▶ _What you need to do_
Tally the lines below that contain the word "requester". Only the total should be given.

START Extracted entries

/-- Serve a request at its home: it waits behind earlier ones of its requester, for a slice in retention (R259), and, where it writes, for a chunk
in exclusive mode that has read its line (R203). -/
def atHome (i : Request) (pa n : Nat) (write : Bool) (f : State → State) (s : State) : State :=
  let us := homeUnits s pa n
  if (s.pending.any fun j => requester j == requester i) ∨ asleep s us = true ∨ (write && heldByToken s s.nextId pa n) = true then
    { startExit us s with pending := s.pending ++ [i] }
  else f (noteUse us s)

/-- A host read (R206, R261): the latest committed value; a poisoned sector marks the data. -/
def hostRead (vf : Nat) (addr : HostAddr) (len : Nat) (s : State) : State :=
  hostAccess vf addr len false (fun pa => atHome (.read vf addr len) pa len false fun s =>
    let s := readLines (vf - 1) pa len s
    let (bs, t) := outBytes pa len s
    t.emit (.host 0 (poisoned s pa len) bs)) s

/-- HOST_READ (R206, R261). -/
def execHostRead (vf : Nat) (addr : HostAddr) (len : Nat) (s : State) : Answer := event (hostRead vf addr len) s

/-- A write of the host is a unit (R201, R206). -/
def hostStore (vf pa : Nat) (bs : List Byte) (s : State) : State := writeUnit (engineUnit s 0 0x1FFF) (vf - 1) pa bs s

/-- A host write (R206). -/
def hostWrite (vf : Nat) (addr : HostAddr) (bytes : List Byte) (s : State) : State :=
  hostAccess vf addr bytes.length true (fun pa => atHome (.write vf addr bytes) pa bytes.length true (hostStore vf pa bytes)) s

/-- HOST_WRITE (R206). -/
def execHostWrite (vf : Nat) (addr : HostAddr) (bytes : List Byte) (s : State) : Answer := event (hostWrite vf addr bytes) s

/-- An atomic of the host (R207): performed at the home slice as one unit, and answered with the old value; a CAS that fails
writes nothing. One that is not naturally aligned is unsupported (PRESUMED, log 30), after the owner check (R251). -/
def hostAtomic (i : Request) (vf : Nat) (addr : HostAddr) (n : Nat) (new : Nat → Option Nat) (s : State) : State :=
  hostAccess vf addr n true (fun pa s =>
    if pa % n ≠ 0 then s.emit (.host 1 false [])
    else atHome i pa n true (fun s =>
      let s := readLines (vf - 1) pa n s
      let (old, u) := outBytes pa n s
      let t := match new (leNat old) with
        | some v => hostStore vf pa (leBytes n v) u
        | none => u
      t.emit (.host 0 (poisoned s pa n) old)) s) s

/-- A host FetchAdd (R207). -/
def hostFetchadd (vf : Nat) (addr : HostAddr) (wide : Bool) (operand : Word) (s : State) : State :=
  hostAtomic (.fetchadd vf addr wide operand) vf addr (amoWidth wide) (fun old => some (old + operand.toNat)) s

/-- HOST_FETCHADD (R207). -/
def execHostFetchadd (vf : Nat) (addr : HostAddr) (wide : Bool) (operand : Word) (s : State) : Answer := event (hostFetchadd vf addr wide operand) s

/-- A host Swap (R207). -/
def hostSwap (vf : Nat) (addr : HostAddr) (wide : Bool) (operand : Word) (s : State) : State :=
  hostAtomic (.swap vf addr wide operand) vf addr (amoWidth wide) (fun _ => some operand.toNat) s

/-- HOST_SWAP (R207). -/
def execHostSwap (vf : Nat) (addr : HostAddr) (wide : Bool) (operand : Word) (s : State) : Answer := event (hostSwap vf addr wide operand) s

/-- A host CAS (R207): of 4 or 8 bytes; one of 16 bytes is unsupported and changes nothing, after the owner check (R251). -/
def hostCas (vf : Nat) (addr : HostAddr) (width : Nat) (compare swap : BitVec 128) (s : State) : State :=
  if width = 4 ∨ width = 8 then
    hostAtomic (.cas vf addr width compare swap) vf addr width
      (fun old => if old = compare.toNat % 256 ^ width then some swap.toNat else none) s
  else hostAccess vf addr width true (fun _ => State.emit (.host 1 false [])) s

/-- HOST_CAS (R207). -/
def execHostCas (vf : Nat) (addr : HostAddr) (width : Nat) (compare swap : BitVec 128) (s : State) : Answer := event (hostCas vf addr width compare swap) s

end Sys2Proof.Machine
end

END Extracted entries

▶ _Solution to this problem_
2